Science won another crucial victory in the climate arena. The work of European scientists Friederike Otto and Geert Jan van Oldenborgh has made it possible for the first time to determine almost immediately the role that global warming plays in extreme weather—meaning, as environmentalist Bill McKibben puts it, that “people reading about our accelerating string of disasters increasingly get the most important information of all: it’s coming from us.” Otto and van Oldenborgh are among a record number of climate leaders on the list, more than 10 in all. These include environmental activist Phyllis Omido, whose work made possible a landmark settlement for lead-poisoning victims in Kenya, and General Motors CEO Mary Barra, who this year announced the company would phase out gas-powered cars by 2035.

SEE THE FULL LIST

For the second year in a row, TIME journalists assembled this project working apart, across time zones and continents. It was overseen for the fifth year by Dan Macsai, editorial director of the TIME100, working with Ng, as well as Jennifer Duggan, Merrill Fabry, Lucy Feldman, Cate Matthews, Nadia Suleman and designer Katie Kalupson. Though COVID-19 prevented us from hosting our annual gala (back next year!), we are bringing the list to life once again through a TIME100 TV special (Monday, Sept. 20, at 10 p.m. E.T. on ABC).

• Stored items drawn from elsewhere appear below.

/-- The commands of the tensor engines complete (R446, R453, R456, R457, R458, R459, R460, R471, R482, R484, R485, R486, R487, R502, R508,
R519): a command that may start on its column runs there, and the scrubber of the local memory reports what it found. -/
def Obligations.EngineCommandsComplete : Prop :=
  (∀ (s : State) (q c : Nat) (x : Ctx) (b : Bytes), engineCmd s q c 1 0x01 = some (x, b) → exec (.gemm q c) s = .next (runGemm x b s)) ∧
  (∀ (s : State) (q c : Nat) (x : Ctx) (b : Bytes), engineCmd s q c 1 0x02 = some (x, b) → exec (.conv q c) s = .next (runConv x b s)) ∧
  (∀ (s : State) (q c : Nat) (x : Ctx) (b : Bytes), engineCmd s q c 1 0x03 = some (x, b) → exec (.req q c) s = .next (runReq x b s)) ∧
  (∀ (s : State) (q c : Nat) (x : Ctx) (b : Bytes), engineCmd s q c 1 0x08 = some (x, b) → exec (.copy q c) s = .next (runCopy x b s)) ∧
  (∀ (s : State) (q c : Nat) (x : Ctx) (b : Bytes), engineCmd s q c 1 0x09 = some (x, b) → exec (.fill q c) s = .next (runFill x b s)) ∧
  (∀ (s : State) (q c : Nat) (x : Ctx) (b : Bytes), engineCmd s q c 1 0x0A = some (x, b) → exec (.sigchk q c) s = .next (runSigchk x b s)) ∧
  (∀ (s : State) (q c : Nat) (x : Ctx) (b : Bytes), engineCmd s q c 1 0x20 = some (x, b) → exec (.act q c) s = .next (runFunction 0x20 x b s)) ∧
  (∀ (s : State) (q c : Nat) (x : Ctx) (b : Bytes), engineCmd s q c 1 0x21 = some (x, b) → exec (.glu q c) s = .next (runFunction 0x21 x b s)) ∧
  (∀ (s : State) (q c : Nat) (x : Ctx) (b : Bytes), engineCmd s q c 1 0x22 = some (x, b) →
    exec (.rowstat q c) s = .next (runFunction 0x22 x b s)) ∧
  (∀ (s : State) (q c : Nat) (x : Ctx) (b : Bytes), engineCmd s q c 1 0x23 = some (x, b) → exec (.lnorm q c) s = .next (runFunction 0x23 x b s)) ∧
  (∀ (s : State) (q c : Nat) (x : Ctx) (b : Bytes), engineCmd s q c 1 0x24 = some (x, b) →
    exec (.rmsnorm q c) s = .next (runFunction 0x24 x b s)) ∧
  (∀ (s : State) (q c : Nat) (x : Ctx) (b : Bytes), engineCmd s q c 1 0x25 = some (x, b) →
    exec (.softmax q c) s = .next (runFunction 0x25 x b s)) ∧
  (∀ (s : State) (q c : Nat) (x : Ctx) (b : Bytes), engineCmd s q c 1 0x40 = some (x, b) → exec (.attn q c) s = .next (runAttn x b s)) ∧
  (∀ (s : State) (q c : Nat) (x : Ctx) (b : Bytes), engineCmd s q c 1 0x41 = some (x, b) → exec (.kvappend q c) s = .next (runAppend x b s)) ∧
  (∀ (s : State) (q c : Nat) (x : Ctx) (b : Bytes), engineCmd s q c 1 0x44 = some (x, b) → exec (.kvtok q c) s = .next (runTok x b s)) ∧
  (∀ (s : State) (e : Nat), e < engines s → columnReady s e = true →
    exec (.pastureScrub e [] true) s = .next (s.incWrap (PAST_SCRUB_PASSES e))) ∧
  (∀ (s : State) (e w : Nat), e < engines s → columnReady s e = true → w < 917504 →
    exec (.pastureScrub e [(w, true)] false) s = .next
      { s with loc := { s.loc with bad := s.loc.bad.put false (e * 2 ^ 20 + w) true } })

/-- The commands of the Vector cluster complete (R527, R534, R535, R537, R538, R539, R540, R542). -/
def Obligations.VectorCommandsComplete : Prop :=
  (∀ (s : State) (q c : Nat) (x : Ctx) (b : Bytes), engineCmd s q c 2 0x01 = some (x, b) → exec (.vresize q c) s = .next (runVector 0x01 x b s)) ∧
  (∀ (s : State) (q c : Nat) (x : Ctx) (b : Bytes), engineCmd s q c 2 0x02 = some (x, b) → exec (.vfilt q c) s = .next (runVector 0x02 x b s)) ∧
  (∀ (s : State) (q c : Nat) (x : Ctx) (b : Bytes), engineCmd s q c 2 0x03 = some (x, b) → exec (.vstereo q c) s = .next (runVector 0x03 x b s)) ∧
  (∀ (s : State) (q c : Nat) (x : Ctx) (b : Bytes), engineCmd s q c 2 0x10 = some (x, b) → exec (.vpcloud q c) s = .next (runVector 0x10 x b s)) ∧
  (∀ (s : State) (q c : Nat) (x : Ctx) (b : Bytes), engineCmd s q c 2 0x11 = some (x, b) → exec (.vboxfit q c) s = .next (runVector 0x11 x b s)) ∧
  (∀ (s : State) (q c : Nat) (x : Ctx) (b : Bytes), engineCmd s q c 2 0x12 = some (x, b) → exec (.vboxpca q c) s = .next (runVector 0x12 x b s)) ∧
  (∀ (s : State) (q c : Nat) (x : Ctx) (b : Bytes), engineCmd s q c 2 0x20 = some (x, b) → exec (.vnms q c) s = .next (runVector 0x20 x b s)) ∧
  (∀ (s : State) (q c : Nat) (x : Ctx) (b : Bytes), engineCmd s q c 2 0x21 = some (x, b) → exec (.vsort q c) s = .next (runVector 0x21 x b s)) ∧
  (∀ (s : State) (q c : Nat) (x : Ctx) (b : Bytes), engineCmd s q c 2 0x22 = some (x, b) → exec (.vtopk q c) s = .next (runVector 0x22 x b s)) ∧
  (∀ (s : State) (q c : Nat) (x : Ctx) (b : Bytes), engineCmd s q c 2 0x30 = some (x, b) → exec (.vik q c) s = .next (runVector 0x30 x b s)) ∧
  (∀ (s : State) (q c : Nat) (x : Ctx) (b : Bytes), engineCmd s q c 2 0x31 = some (x, b) → exec (.vjerk q c) s = .next (runVector 0x31 x b s)) ∧
  (∀ (s : State) (q c : Nat) (x : Ctx) (b : Bytes), engineCmd s q c 2 0x40 = some (x, b) → exec (.vmatmul q c) s = .next (runVector 0x40 x b s)) ∧
  (∀ (s : State) (q c : Nat) (x : Ctx) (b : Bytes), engineCmd s q c 2 0x41 = some (x, b) → exec (.vact q c) s = .next (runVector 0x41 x b s)) ∧
  (∀ (s : State) (q c : Nat) (x : Ctx) (b : Bytes), engineCmd s q c 2 0x42 = some (x, b) → exec (.vargmax q c) s = .next (runVector 0x42 x b s)) ∧
  (∀ (s : State) (v w : Nat), v < 4 → columnReady s (8 + v) = true → w < 131072 →
    exec (.clusterScrub v [(w, false)] true) s = .next ((s.inc (CLM_CORR v)).incWrap (CLM_SCRUB_PASSES v)))

/-- The Gleaner's commands complete (R548, R549, R551, R555, R560). -/
def Obligations.GleanerCommandsComplete : Prop :=
  (∀ (s : State) (q : Nat) (x : Ctx) (b : Bytes), engineCmd s q 12 3 0x01 = some (x, b) → tablesReady s b = true →
    exec (.gsearch q) s = .next (runSearch x b (fun _ => (searchOf b).probe) s)) ∧
  (∀ (s : State) (q n : Nat) (x : Ctx) (b : Bytes), engineCmd s q 12 3 0x01 = some (x, b) → tablesReady s b = true →
    (searchOf b).deadline ≠ 0 → (searchOf b).nq = 1 → n < (searchOf b).probe →
    exec (.gsearchDeadline q [n]) s = .next (runSearch x b (fun i => [n].getD i 0) s)) ∧
  (∀ (s : State) (x k : Nat), x = 1 ∨ x = 2 → s.gl.loading.find? (·.1 == x) = some (x, k) → k ≠ 0 →
    exec (.indexCheck x) s = .next (checkSlot x (if k = 2 then 256 else 0) (endLoading x s))) ∧
  (∀ (s : State) (x : Nat), s.gl.loading.contains (x, 0) = true → exec (.reloadVerifyDone x) s = .next
    (let t := endLoading x s
     if reloadOk s x then (setGl { t.gl with loading := t.gl.loading ++ [(x, 2)] } t).wr (slotLoaded x) 1
     else t.wr (slotErr x) 0x09)) ∧
  (∀ (s : State) (w : Writer) (v : Nat), writeStatus s w.master 0x210028 = 0 → bit v 8 = true → s.gl.loading = [] → s.gl.active ≠ 1 →
    slotUsed ((s.answer 0 0).wr GL_LOAD_SLOT v) 1 = false → ((s.answer 0 0).wr GL_LOAD_SLOT v).rd GL_LOAD_SLOT = 1 →
    exec (.glLoad w v) s = .next
      (let t := (s.answer 0 0).wr GL_LOAD_SLOT v
       setGl { t.gl with loading := [(1, 0)], copy := t.gl.copy.erase 1 } ((t.wr (slotValid 1) 0).wr (slotLoaded 1) 0))) ∧
  (∀ (s : State) (w : Writer) (v : Nat), writeStatus s w.master 0x21002c = 0 → bit v 8 = true → bit v 9 = false → s.gl.active = 0 →
    ((s.answer 0 0).wr GL_SWAP_TGT v).rd GL_SWAP_TGT = 1 → ((s.answer 0 0).wr GL_SWAP_TGT v).rdb (slotValid 1) = true →
    exec (.glSwap w v) s = .next
      (let t := (s.answer 0 0).wr GL_SWAP_TGT v
       post 0x9002 0x06 [1, 0, ixGen (slotHead t 1)] (setGl { t.gl with active := 1 } (t.inc GL_SWAPS))))

/-- The commands of the comparator and the safety outputs complete (R574, R585, R586, R588, R592, R593). -/
def Obligations.SafetyCommandsComplete : Prop :=
  (∀ (s : State) (q : Nat) (c : Bytes), headIs s q 4 0x01 = some c → exec (.dcompare q) s = .next (dcompare q c s)) ∧
  (∀ (s : State) (q : Nat) (c : Bytes), headIs s q 4 0x02 = some c → exec (.dsafe q) s = .next (dsafe q c s)) ∧
  (∀ (s : State) (n x : Nat), exec (.faultReport [(n, x)]) s = .next
    (let t := recordFault false (levelOf s n) n x s
     react (levelOf t n) n (faultStream n x) (if n = 0x22 then emergencyReaction t else t))) ∧
  (∀ (s : State) (w : Writer), writeStatus s w.master 0x30008 = 0 →
    exec (.sfFltClr w 1 0xC3) s = .next ((s.answer 0 0).wr SF_LATCH_L3 0)) ∧
  (∀ s : State, armed s = true → halfPassed s = true → s.safety.selfMissed = 0 → s.rd DC_SELF_DIFF = 0 → exec .safeToggle s = .next
    ((noteEdge s).wrs [(SF_STATUS_SAFE_A, 1 - s.rd SF_STATUS_SAFE_A), (SF_STATUS_SAFE_B, 1 - (1 - s.rd SF_STATUS_SAFE_A))])) ∧
  (∀ (s : State), s.rdb SF_OUT_CFG_FB_EN = true → edgeNear s = false →
    exec (.safeOutputReadback (s.rdb SF_STATUS_SAFE_A) (s.rdb SF_STATUS_SAFE_B) (s.rdb SF_STATUS_MINH_N)) s = .next
      { s with safety := { s.safety with fbRun := 0 } }) ∧
  (∀ (s : State), s.rdb SF_OUT_CFG_FB_EN = true → edgeNear s = false → s.safety.fbRun = 3 →
    exec (.safeOutputReadback (!s.rdb SF_STATUS_SAFE_A) (s.rdb SF_STATUS_SAFE_B) (s.rdb SF_STATUS_MINH_N)) s = .next
      (raiseFault 0x21 0 { s with safety := { s.safety with fbRun := 4 } }))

At TIME, we see the TIME100 as far more than a list. It is a community of leaders whose energy and commitment we hope inspires others to spring into action as well.

In her TIME100 tribute to business leaders Kenneth C. Frazier and Kenneth I. Chenault, who are working to galvanize corporate America to oppose restrictions on voting rights, former Xerox CEO Ursula Burns writes that when the pair call, people pick up, knowing they might get “to stand on the shoulders of giants and help create a better world for future generations.”

This year, we are all receiving that call. We all have an opportunity to help create a better world. And we can choose to be among those who pick up the phone and—in the words of José Andrés—run toward the struggle.